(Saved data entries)

________________________

/-- The instructions. Six mnemonics are second names of an opcode (30_encoding R159): rgequ of rcc, bgeuh of bcch,
bgeub of bccb, rlssu of rcs, bluh of bcsh, blub of bcsb. BNEH, BNEB, BEH and BEB have two opcodes each: the
constructors with a number in their name are the ones at 0x66, 0x67, 0x6E, 0x6F. -/
inductive Instr where
  /-- SPOPRD, opcode 0x02 (44_coprocessor R439). -/
  | spoprd (word : Word) (src : Operand)
  /-- SPOPD2, opcode 0x03 (44_coprocessor R442). -/
  | spopd2 (word : Word) (src dst : Operand)
  /-- MOVAW, opcode 0x04 (40_data_transfer R206). -/
  | movaw (src dst : Operand)
  /-- SPOPRT, opcode 0x06 (44_coprocessor R440). -/
  | spoprt (word : Word) (src : Operand)
  /-- SPOPT2, opcode 0x07 (44_coprocessor R443). -/
  | spopt2 (word : Word) (src dst : Operand)
  /-- RET, opcode 0x08 (43_program_control R404). -/
  | ret
  /-- MOVTRW, opcode 0x0C (46_operating_system R488). -/
  | movtrw (src dst : Operand)
  /-- SAVE, opcode 0x10 (43_program_control R402). -/
  | save (reg : Operand)
  /-- SPOPWD, opcode 0x13 (44_coprocessor R445). -/
  | spopwd (word : Word) (dst : Operand)
  /-- EXTOP, opcode 0x14 (45_stack_misc R460). -/
  | extop
  /-- SPOPWT, opcode 0x17 (44_coprocessor R446). -/
  | spopwt (word : Word) (dst : Operand)
  /-- RESTORE, opcode 0x18 (43_program_control R403). -/
  | restore (reg : Operand)
  /-- SWAPWI, opcode 0x1C (40_data_transfer R216). -/
  | swapwi (dst : Operand)
  /-- SWAPHI, opcode 0x1E (40_data_transfer R215). -/
  | swaphi (dst : Operand)
  /-- SWAPBI, opcode 0x1F (40_data_transfer R214). -/
  | swapbi (dst : Operand)
  /-- POPW, opcode 0x20 (45_stack_misc R453). -/
  | popw (dst : Operand)
  /-- SPOPRS, opcode 0x22 (44_coprocessor R438). -/
  | spoprs (word : Word) (src : Operand)
  /-- SPOPS2, opcode 0x23 (44_coprocessor R441). -/
  | spops2 (word : Word) (src dst : Operand)
  /-- JMP, opcode 0x24 (43_program_control R378). -/
  | jmp (dst : Operand)
  /-- CFLUSH, opcode 0x27 (45_stack_misc R459). -/
  | cflush
  /-- TSTW, opcode 0x28 (42_logical R326). -/
  | tstw (src : Operand)
  /-- TSTH, opcode 0x2A (42_logical R325). -/
  | tsth (src : Operand)
  /-- TSTB, opcode 0x2B (42_logical R324). -/
  | tstb (src : Operand)
  /-- CALL, opcode 0x2C (43_program_control R401). -/
  | call (src dst : Operand)
  /-- BPT, opcode 0x2E (45_stack_misc R458). -/
  | bpt
  /-- WAIT, opcode 0x2F (46_operating_system R486). -/
  | wait
  /-- SPOP, opcode 0x32 (44_coprocessor R437). -/
  | spop (word : Word)
  /-- SPOPWS, opcode 0x33 (44_coprocessor R444). -/
  | spopws (word : Word) (dst : Operand)
  /-- JSB, opcode 0x34 (43_program_control R383). -/
  | jsb (dst : Operand)
  /-- BSBH, opcode 0x36 (43_program_control R382). -/
  | bsbh (disp : BitVec 16)
  /-- BSBB, opcode 0x37 (43_program_control R381). -/
  | bsbb (disp : BitVec 8)
  /-- BITW, opcode 0x38 (42_logical R330). -/
  | bitw (src1 src2 : Operand)
  /-- BITH, opcode 0x3A (42_logical R329). -/
  | bith (src1 src2 : Operand)
  /-- BITB, opcode 0x3B (42_logical R328). -/
  | bitb (src1 src2 : Operand)
  /-- CMPW, opcode 0x3C (42_logical R322). -/
  | cmpw (src1 src2 : Operand)
  /-- CMPH, opcode 0x3E (42_logical R321). -/
  | cmph (src1 src2 : Operand)
  /-- CMPB, opcode 0x3F (42_logical R320). -/
  | cmpb (src1 src2 : Operand)
  /-- RGEQ, opcode 0x40 (43_program_control R390). -/
  | rgeq
  /-- BGEH, opcode 0x42 (43_program_control R363). -/
  | bgeh (disp : BitVec 16)
  /-- BGEB, opcode 0x43 (43_program_control R362). -/
  | bgeb (disp : BitVec 8)
  /-- RGTR, opcode 0x44 (43_program_control R391). -/
  | rgtr
  /-- BGH, opcode 0x46 (43_program_control R361). -/
  | bgh (disp : BitVec 16)
  /-- BGB, opcode 0x47 (43_program_control R360). -/
  | bgb (disp : BitVec 8)
  /-- RLSS, opcode 0x48 (43_program_control R395). -/
  | rlss
  /-- BLH, opcode 0x4A (43_program_control R367). -/
  | blh (disp : BitVec 16)
  /-- BLB, opcode 0x4B (43_program_control R366). -/
  | blb (disp : BitVec 8)
  /-- RLEQ, opcode 0x4C (43_program_control R393). -/
  | rleq
  /-- BLEH, opcode 0x4E (43_program_control R369). -/
  | bleh (disp : BitVec 16)
  /-- BLEB, opcode 0x4F (43_program_control R368). -/
  | bleb (disp : BitVec 8)
  /-- RCC, opcode 0x50 (43_program_control R386). -/
  | rcc
  /-- RGEQU, opcode 0x50 (43_program_control R386). -/
  | rgequ
  /-- BCCH, opcode 0x52 (43_program_control R355). -/
  | bcch (disp : BitVec 16)
  /-- BGEUH, opcode 0x52 (43_program_control R355). -/
  | bgeuh (disp : BitVec 16)
  /-- BCCB, opcode 0x53 (43_program_control R354). -/
  | bccb (disp : BitVec 8)
  /-- BGEUB, opcode 0x53 (43_program_control R354). -/
  | bgeub (disp : BitVec 8)
  /-- RGTRU, opcode 0x54 (43_program_control R392). -/
  | rgtru
  /-- BGUH, opcode 0x56 (43_program_control R365). -/
  | bguh (disp : BitVec 16)
  /-- BGUB, opcode 0x57 (43_program_control R364). -/
  | bgub (disp : BitVec 8)
  /-- RCS, opcode 0x58 (43_program_control R387). -/
  | rcs
  /-- RLSSU, opcode 0x58 (43_program_control R387). -/
  | rlssu
  /-- BCSH, opcode 0x5A (43_program_control R357). -/
  | bcsh (disp : BitVec 16)
  /-- BLUH, opcode 0x5A (43_program_control R357). -/
  | bluh (disp : BitVec 16)
  /-- BCSB, opcode 0x5B (43_program_control R356). -/
  | bcsb (disp : BitVec 8)
  /-- BLUB, opcode 0x5B (43_program_control R356). -/
  | blub (disp : BitVec 8)
  /-- RLEQU, opcode 0x5C (43_program_control R394). -/
  | rlequ
  /-- BLEUH, opcode 0x5E (43_program_control R371). -/
  | bleuh (disp : BitVec 16)
  /-- BLEUB, opcode 0x5F (43_program_control R370). -/
  | bleub (disp : BitVec 8)
  /-- RVC, opcode 0x60 (43_program_control R398). -/
  | rvc
  /-- BVCH, opcode 0x62 (43_program_control R375). -/
  | bvch (disp : BitVec 16)
  /-- BVCB, opcode 0x63 (43_program_control R374). -/
  | bvcb (disp : BitVec 8)
  /-- RNEQU, opcode 0x64 (43_program_control R397). -/
  | rnequ
  /-- BNEH, opcode 0x66 (43_program_control R373). -/
  | bneh66 (disp : BitVec 16)
  /-- BNEB, opcode 0x67 (43_program_control R372). -/
  | bneb67 (disp : BitVec 8)
  /-- RVS, opcode 0x68 (43_program_control R399). -/
  | rvs
  /-- BVSH, opcode 0x6A (43_program_control R377). -/
  | bvsh (disp : BitVec 16)
  /-- BVSB, opcode 0x6B (43_program_control R376). -/
  | bvsb (disp : BitVec 8)
  /-- REQLU, opcode 0x6C (43_program_control R389). -/
  | reqlu
  /-- BEH, opcode 0x6E (43_program_control R359). -/
  | beh6e (disp : BitVec 16)
  /-- BEB, opcode 0x6F (43_program_control R358). -/
  | beb6f (disp : BitVec 8)
  /-- NOP, opcode 0x70 (45_stack_misc R455). -/
  | nop
  /-- NOP3, opcode 0x72 (45_stack_misc R457). -/
  | nop3
  /-- NOP2, opcode 0x73 (45_stack_misc R456). -/
  | nop2
  /-- RNEQ, opcode 0x74 (43_program_control R396). -/
  | rneq
  /-- BNEH, opcode 0x76 (43_program_control R373). -/
  | bneh (disp : BitVec 16)
  /-- BNEB, opcode 0x77 (43_program_control R372). -/
  | bneb (disp : BitVec 8)
  /-- RSB, opcode 0x78 (43_program_control R384). -/
  | rsb
  /-- BRH, opcode 0x7A (43_program_control R353). -/
  | brh (disp : BitVec 16)
  /-- BRB, opcode 0x7B (43_program_control R352). -/
  | brb (disp : BitVec 8)
  /-- REQL, opcode 0x7C (43_program_control R388). -/
  | reql
  /-- BEH, opcode 0x7E (43_program_control R359). -/
  | beh (disp : BitVec 16)
  /-- BEB, opcode 0x7F (43_program_control R358). -/
  | beb (disp : BitVec 8)
  /-- CLRW, opcode 0x80 (42_logical R334). -/
  | clrw (dst : Operand)
  /-- CLRH, opcode 0x82 (42_logical R333). -/
  | clrh (dst : Operand)
  /-- CLRB, opcode 0x83 (42_logical R332). -/
  | clrb (dst : Operand)
  /-- MOVW, opcode 0x84 (40_data_transfer R204). -/
  | movw (src dst : Operand)
  /-- MOVH, opcode 0x86 (40_data_transfer R203). -/
  | movh (src dst : Operand)
  /-- MOVB, opcode 0x87 (40_data_transfer R202). -/
  | movb (src dst : Operand)
  /-- MCOMW, opcode 0x88 (40_data_transfer R209). -/
  | mcomw (src dst : Operand)
  /-- MCOMH, opcode 0x8A (40_data_transfer R208). -/
  | mcomh (src dst : Operand)
  /-- MCOMB, opcode 0x8B (40_data_transfer R207). -/
  | mcomb (src dst : Operand)
  /-- MNEGW, opcode 0x8C (40_data_transfer R212). -/
  | mnegw (src dst : Operand)
  /-- MNEGH, opcode 0x8E (40_data_transfer R211). -/
  | mnegh (src dst : Operand)
  /-- MNEGB, opcode 0x8F (40_data_transfer R210). -/
  | mnegb (src dst : Operand)
  /-- INCW, opcode 0x90 (41_arithmetic R264). -/
  | incw (dst : Operand)
  /-- INCH, opcode 0x92 (41_arithmetic R263). -/
  | inch (dst : Operand)
  /-- INCB, opcode 0x93 (41_arithmetic R262). -/
  | incb (dst : Operand)
  /-- DECW, opcode 0x94 (41_arithmetic R267). -/
  | decw (dst : Operand)
  /-- DECH, opcode 0x96 (41_arithmetic R266). -/
  | dech (dst : Operand)
  /-- DECB, opcode 0x97 (41_arithmetic R265). -/
  | decb (dst : Operand)
  /-- ADDW2, opcode 0x9C (41_arithmetic R252). -/
  | addw2 (src dst : Operand)
  /-- ADDH2, opcode 0x9E (41_arithmetic R251). -/
  | addh2 (src dst : Operand)
  /-- ADDB2, opcode 0x9F (41_arithmetic R250). -/
  | addb2 (src dst : Operand)
  /-- PUSHW, opcode 0xA0 (45_stack_misc R451). -/
  | pushw (src : Operand)
  /-- MODW2, opcode 0xA4 (41_arithmetic R282). -/
  | modw2 (src dst : Operand)
  /-- MODH2, opcode 0xA6 (41_arithmetic R281). -/
  | modh2 (src dst : Operand)
  /-- MODB2, opcode 0xA7 (41_arithmetic R280). -/
  | modb2 (src dst : Operand)
  /-- MULW2, opcode 0xA8 (41_arithmetic R270). -/
  | mulw2 (src dst : Operand)
  /-- MULH2, opcode 0xAA (41_arithmetic R269). -/
  | mulh2 (src dst : Operand)
  /-- MULB2, opcode 0xAB (41_arithmetic R268). -/
  | mulb2 (src dst : Operand)
  /-- DIVW2, opcode 0xAC (41_arithmetic R276). -/
  | divw2 (src dst : Operand)
  /-- DIVH2, opcode 0xAE (41_arithmetic R275). -/
  | divh2 (src dst : Operand)
  /-- DIVB2, opcode 0xAF (41_arithmetic R274). -/
  | divb2 (src dst : Operand)
  /-- ORW2, opcode 0xB0 (42_logical R309). -/
  | orw2 (src dst : Operand)
  /-- ORH2, opcode 0xB2 (42_logical R308). -/
  | orh2 (src dst : Operand)
  /-- ORB2, opcode 0xB3 (42_logical R307). -/
  | orb2 (src dst : Operand)
  /-- XORW2, opcode 0xB4 (42_logical R315). -/
  | xorw2 (src dst : Operand)
  /-- XORH2, opcode 0xB6 (42_logical R314). -/
  | xorh2 (src dst : Operand)
  /-- XORB2, opcode 0xB7 (42_logical R313). -/
  | xorb2 (src dst : Operand)
  /-- ANDW2, opcode 0xB8 (42_logical R303). -/
  | andw2 (src dst : Operand)
  /-- ANDH2, opcode 0xBA (42_logical R302). -/
  | andh2 (src dst : Operand)
  /-- ANDB2, opcode 0xBB (42_logical R301). -/
  | andb2 (src dst : Operand)
  /-- SUBW2, opcode 0xBC (41_arithmetic R258). -/
  | subw2 (src dst : Operand)
  /-- SUBH2, opcode 0xBE (41_arithmetic R257). -/
  | subh2 (src dst : Operand)
  /-- SUBB2, opcode 0xBF (41_arithmetic R256). -/
  | subb2 (src dst : Operand)
  /-- ALSW3, opcode 0xC0 (41_arithmetic R286). -/
  | alsw3 (count src dst : Operand)
  /-- ARSW3, opcode 0xC4 (41_arithmetic R289). -/
  | arsw3 (count src dst : Operand)
  /-- ARSH3, opcode 0xC6 (41_arithmetic R288). -/
  | arsh3 (count src dst : Operand)
  /-- ARSB3, opcode 0xC7 (41_arithmetic R287). -/
  | arsb3 (count src dst : Operand)
  /-- INSFW, opcode 0xC8 (40_data_transfer R227). -/
  | insfw (width offset src dst : Operand)
  /-- INSFH, opcode 0xCA (40_data_transfer R226). -/
  | insfh (width offset src dst : Operand)
  /-- INSFB, opcode 0xCB (40_data_transfer R225). -/
  | insfb (width offset src dst : Operand)
  /-- EXTFW, opcode 0xCC (40_data_transfer R224). -/
  | extfw (width offset src dst : Operand)
  /-- EXTFH, opcode 0xCE (40_data_transfer R223). -/
  | extfh (width offset src dst : Operand)
  /-- EXTFB, opcode 0xCF (40_data_transfer R222). -/
  | extfb (width offset src dst : Operand)
  /-- LLSW3, opcode 0xD0 (42_logical R338). -/
  | llsw3 (count src dst : Operand)
  /-- LLSH3, opcode 0xD2 (42_logical R337). -/
  | llsh3 (count src dst : Operand)
  /-- LLSB3, opcode 0xD3 (42_logical R336). -/
  | llsb3 (count src dst : Operand)
  /-- LRSW3, opcode 0xD4 (42_logical R339). -/
  | lrsw3 (count src dst : Operand)
  /-- ROTW, opcode 0xD8 (42_logical R340). -/
  | rotw (count src dst : Operand)
  /-- ADDW3, opcode 0xDC (41_arithmetic R255). -/
  | addw3 (src1 src2 dst : Operand)
  /-- ADDH3, opcode 0xDE (41_arithmetic R254). -/
  | addh3 (src1 src2 dst : Operand)
  /-- ADDB3, opcode 0xDF (41_arithmetic R253). -/
  | addb3 (src1 src2 dst : Operand)
  /-- PUSHAW, opcode 0xE0 (45_stack_misc R452). -/
  | pushaw (src : Operand)
  /-- MODW3, opcode 0xE4 (41_arithmetic R285). -/
  | modw3 (src1 src2 dst : Operand)
  /-- MODH3, opcode 0xE6 (41_arithmetic R284). -/
  | modh3 (src1 src2 dst : Operand)
  /-- MODB3, opcode 0xE7 (41_arithmetic R283). -/
  | modb3 (src1 src2 dst : Operand)
  /-- MULW3, opcode 0xE8 (41_arithmetic R273). -/
  | mulw3 (src1 src2 dst : Operand)
  /-- MULH3, opcode 0xEA (41_arithmetic R272). -/
  | mulh3 (src1 src2 dst : Operand)
  /-- MULB3, opcode 0xEB (41_arithmetic R271). -/
  | mulb3 (src1 src2 dst : Operand)
  /-- DIVW3, opcode 0xEC (41_arithmetic R279). -/
  | divw3 (src1 src2 dst : Operand)
  /-- DIVH3, opcode 0xEE (41_arithmetic R278). -/
  | divh3 (src1 src2 dst : Operand)
  /-- DIVB3, opcode 0xEF (41_arithmetic R277). -/
  | divb3 (src1 src2 dst : Operand)
  /-- ORW3, opcode 0xF0 (42_logical R312). -/
  | orw3 (src1 src2 dst : Operand)
  /-- ORH3, opcode 0xF2 (42_logical R311). -/
  | orh3 (src1 src2 dst : Operand)
  /-- ORB3, opcode 0xF3 (42_logical R310). -/
  | orb3 (src1 src2 dst : Operand)
  /-- XORW3, opcode 0xF4 (42_logical R318). -/
  | xorw3 (src1 src2 dst : Operand)
  /-- XORH3, opcode 0xF6 (42_logical R317). -/
  | xorh3 (src1 src2 dst : Operand)
  /-- XORB3, opcode 0xF7 (42_logical R316). -/
  | xorb3 (src1 src2 dst : Operand)
  /-- ANDW3, opcode 0xF8 (42_logical R306). -/
  | andw3 (src1 src2 dst : Operand)
  /-- ANDH3, opcode 0xFA (42_logical R305). -/
  | andh3 (src1 src2 dst : Operand)
  /-- ANDB3, opcode 0xFB (42_logical R304). -/
  | andb3 (src1 src2 dst : Operand)
  /-- SUBW3, opcode 0xFC (41_arithmetic R261). -/
  | subw3 (src1 src2 dst : Operand)
  /-- SUBH3, opcode 0xFE (41_arithmetic R260). -/
  | subh3 (src1 src2 dst : Operand)
  /-- SUBB3, opcode 0xFF (41_arithmetic R259). -/
  | subb3 (src1 src2 dst : Operand)
  /-- MVERNO, opcode 0x3009 (40_data_transfer R213). -/
  | mverno
  /-- ENBVJMP, opcode 0x300D (46_operating_system R484). -/
  | enbvjmp
  /-- DISVJMP, opcode 0x3013 (46_operating_system R485). -/
  | disvjmp
  /-- MOVBLW, opcode 0x3019 (40_data_transfer R218). -/
  | movblw
  /-- STREND, opcode 0x301F (40_data_transfer R220). -/
  | strend
  /-- INTACK, opcode 0x302F (46_operating_system R487). -/
  | intack
  /-- STRCPY, opcode 0x3035 (40_data_transfer R219). -/
  | strcpy
  /-- RETG, opcode 0x3045 (46_operating_system R474). -/
  | retg
  /-- GATE, opcode 0x3061 (46_operating_system R472). -/
  | gate
  /-- CALLPS, opcode 0x30AC (46_operating_system R479). -/
  | callps
  /-- RETPS, opcode 0x30C8 (46_operating_system R480). -/
  | retps
  deriving DecidableEq, Repr

end Sys2Proof
end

________________________

• _ACTIVITY_: With the line that has "(44_coprocessor R445). -/" as the first and the line that has "swapbi (dst : Operand)" as the last, repeat exactly that run of lines above and no more.

• _SOLUTION FOR THIS TASK_:
  /-- SPOPWD, opcode 0x13 (44_coprocessor R445). -/
  | spopwd (word : Word) (dst : Operand)
  /-- EXTOP, opcode 0x14 (45_stack_misc R460). -/
  | extop
  /-- SPOPWT, opcode 0x17 (44_coprocessor R446). -/
  | spopwt (word : Word) (dst : Operand)
  /-- RESTORE, opcode 0x18 (43_program_control R403). -/
  | restore (reg : Operand)
  /-- SWAPWI, opcode 0x1C (40_data_transfer R216). -/
  | swapwi (dst : Operand)
  /-- SWAPHI, opcode 0x1E (40_data_transfer R215). -/
  | swaphi (dst : Operand)
  /-- SWAPBI, opcode 0x1F (40_data_transfer R214). -/
  | swapbi (dst : Operand)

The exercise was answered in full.